I am a sky-high developer and know little of such low-level APIs. Please humor my ignorance: Isn’t it bad practice to write a god-method that sometimes uses these parameters, sometimes others? Isn’t this better refactored into multiple dedicated functions?

[–] LufyCZ@lemmy.world 6 points 7 months ago* (last edited 7 months ago) (4 children)

I'm just guessing, but what about backwards compatibility? Or cross-system compatibility?

For example, something like a syscall that's existed for 20 years. Changing it would break old apps.

Of course you could just keep the now "old" syscall and add new methods that replicate it's behavior, but haven't you then introduced bloat? More ways to do the same thing, meaning (eventually) more bugs, more fragmentation, memory usage, etc.

[–] MagicShel@programming.dev 4 points 7 months ago (3 children)
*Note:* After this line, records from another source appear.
theorem sweepData_okay {resps : List Resp} {data : List Byte} (h : ∀ r ∈ resps, r = .okay) (hlen : data.length = 128) :
    sweepData v resps data s =
      if s.img.staging.length ≤ v.offset + 128 then
        if ~~~(sweepCrc s.img.staging v data) = s.img.staging.expectedCrc then
          finishSweep .verified .verified (~~~(sweepCrc s.img.staging v data)) (v.offset + 128) { s with img := { s.img with dueSent := false } }
        else finishSweep .mismatch .corrupt (~~~(sweepCrc s.img.staging v data)) (v.offset + 128) s
      else setSweep { v with crc := sweepCrc s.img.staging v data, offset := v.offset + 128, step := .waiting } s := by
  have hcrc : crcBytes v.crc ((data.take Config.sweepRead).take (s.img.staging.length - v.offset)) = sweepCrc s.img.staging v data := by
    rw [List.take_of_length_le (l := data) (i := Config.sweepRead) hlen.le]
    rfl
  simp only [sweepData, if_pos (all_okay_iff.2 h), hcrc]
  rfl

end Sweep

/-- Settles O39: the first read is requested once the staging writes are answered, and a returned read is discarded, goes on or ends the
sweep. -/
theorem sweepVerifiesExactlyTheLength : Obligations.SweepVerifiesExactlyTheLength := by
  refine ⟨fun s v hv hstep hw => ⟨_, congrArg Host.Outcome.next (sweepStart_requests hv hstep hw), rfl, rfl, keeps_img _ s⟩,
    fun s tag resps data h => ⟨_, congrArg Host.Outcome.next (sweepReadReturn_discards h), fun hmem => ?_, rfl, keeps_img _ s⟩,
    fun s tag resps data v htag hv hstep hlen =>
      ⟨_, congrArg Host.Outcome.next (sweepReadReturn_current htag hv hstep), fun hok hmore => ?_, fun hok hlast hcrc => ?_,
        fun hok hlast hcrc => ?_, fun hbad => ?_⟩⟩
  · obtain ⟨-, hne⟩ := List.mem_filter.1 hmem
    exact absurd hne (by simp)
  · rw [sweepData_okay hok hlen, if_neg (by omega)]
    exact ⟨rfl, keeps_img _ s⟩
  · rw [(sweepData_okay hok hlen).trans ((if_pos hlast).trans (if_pos hcrc))]
    exact finishSweep_ends (keeps_img _ s) rfl
  · rw [(sweepData_okay hok hlen).trans ((if_pos hlast).trans (if_neg hcrc))]
    exact finishSweep_ends (KeepsAllBut.refl _ s) rfl
  · rw [sweepData_fails hbad]
    exact finishSweep_ends (KeepsAllBut.refl _ s) rfl

end Sys2Proof.Machine

/-! SUPPORT. The Schedule Unit: the clock, the line and the minute boundary. -/

namespace Sys2Proof.Machine

open Sys2Proof

/-! ### TIME_SET (O44) -/

theorem vmap_vmap {α β γ : Type} {n : Nat} (f : β → γ) (g : α → β) (v : Vector α n) : vmap f (vmap g v) = vmap (f ∘ g) v := by
  simp [vmap]

/-- A station as TIME_SET leaves it before the window evaluation (R42, R54). -/
def restarted (newDay : Bool) (st : Station) : Station :=
  if newDay then rollStation { st with active := false } else { st with active := false }

/-- The Station Table as TIME_SET leaves it, the clock being set (R42). -/
def dayStarted (newDay : Bool) (s : State) : State :=
  mapStations (fun st => evaluate s.sched.clock s.sched.active (restarted newDay st))
    { s with sta := { s.sta with carry := if newDay then [] else s.sta.carry } }

theorem evaluateAll_restarted (newDay : Bool) (s : State) :
    evaluateAll (if newDay then rollover (mapStations (fun st => { st with active := false }) s)
      else mapStations (fun st => { st with active := false }) s) = dayStarted newDay s := by
  cases newDay
  case' false => rw [if_neg Bool.false_ne_true]
  case' true => rw [if_pos rfl]
  all_goals
    simp only [evaluateAll, rollover, dayStarted, mapStations, vmap_vmap, Option.map_comp_map]
    rfl

/-- A clock that was UNSET, or a new day (R42). -/
def startsDay (old new : Clock) : Bool := !old.isSet || old.day != new.day

section TimeSet

variable {p : List Byte} {s : State}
Let's say you currently have an overloaded "god method" that is used for twenty different things. The proper thing to do would be to create twenty different interfaces that each do one specific thing and then call the syscall behind the scenes. That allows you to update and modernize your apps, allows for better testing of specific use cases, etc.

The original exposed syscall is deprecated and then eventually you force all the reliant code to adopt the proper new interface. The original overloaded code is still there, but locked up in a black box where no one has to worry about it.

[–] LufyCZ@lemmy.world 4 points 7 months ago

Yeah, but people don't like change, and I'd expect low level engineers to like it even less.

And looking at Linux, that shit still supports ancient hardware, being able to actually get rid of old code (that now has to be maintained alongside the new code) is gonna be a PITA.